Only the lines from the one containing "def State.pkeCmd (s" to the end of the listing below are wanted, repeated exactly.

------

/-! ### PKE_CMD (R216, R228) -/

/-- A write of PKE_CMD: WIPE, then START, each ignored and recorded where its rule says so. -/
def State.pkeCmd (s : State) (who : Sender) (v : Nat) (w : Word) : State :=
  let no (s : State) : State := s.errAt errIgnored who .store (R.PKE_CMD v)
  let s := if bit w 1 then (if s.pkeBusy v then no s else s.pkeWipeAll v) else s
  if bit w 0 then
    let blk := s.read (pkeMem v) 0x100
    let verb := leAt blk 0 2
    let alg := byteAt blk 2
    let t := leAt blk 4 4
    let need := pkeTariff verb alg
    if s.pkeBusy v ∨ need = 0 ∨ t < need ∨ byteAt blk 3 ≠ 0 ∨ ¬ allZero (slice blk 0x40 192) then no s
    else s.pkeBegin v verb alg (s.beat + t - 1)
  else s

end Sys2Proof.Machine
end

------

EXERCISE OUTPUT:
def State.pkeCmd (s : State) (who : Sender) (v : Nat) (w : Word) : State :=
  let no (s : State) : State := s.errAt errIgnored who .store (R.PKE_CMD v)
  let s := if bit w 1 then (if s.pkeBusy v then no s else s.pkeWipeAll v) else s
  if bit w 0 then
    let blk := s.read (pkeMem v) 0x100
    let verb := leAt blk 0 2
    let alg := byteAt blk 2
    let t := leAt blk 4 4
    let need := pkeTariff verb alg
    if s.pkeBusy v ∨ need = 0 ∨ t < need ∨ byteAt blk 3 ≠ 0 ∨ ¬ allZero (slice blk 0x40 192) then no s
    else s.pkeBegin v verb alg (s.beat + t - 1)
  else s

end Sys2Proof.Machine
end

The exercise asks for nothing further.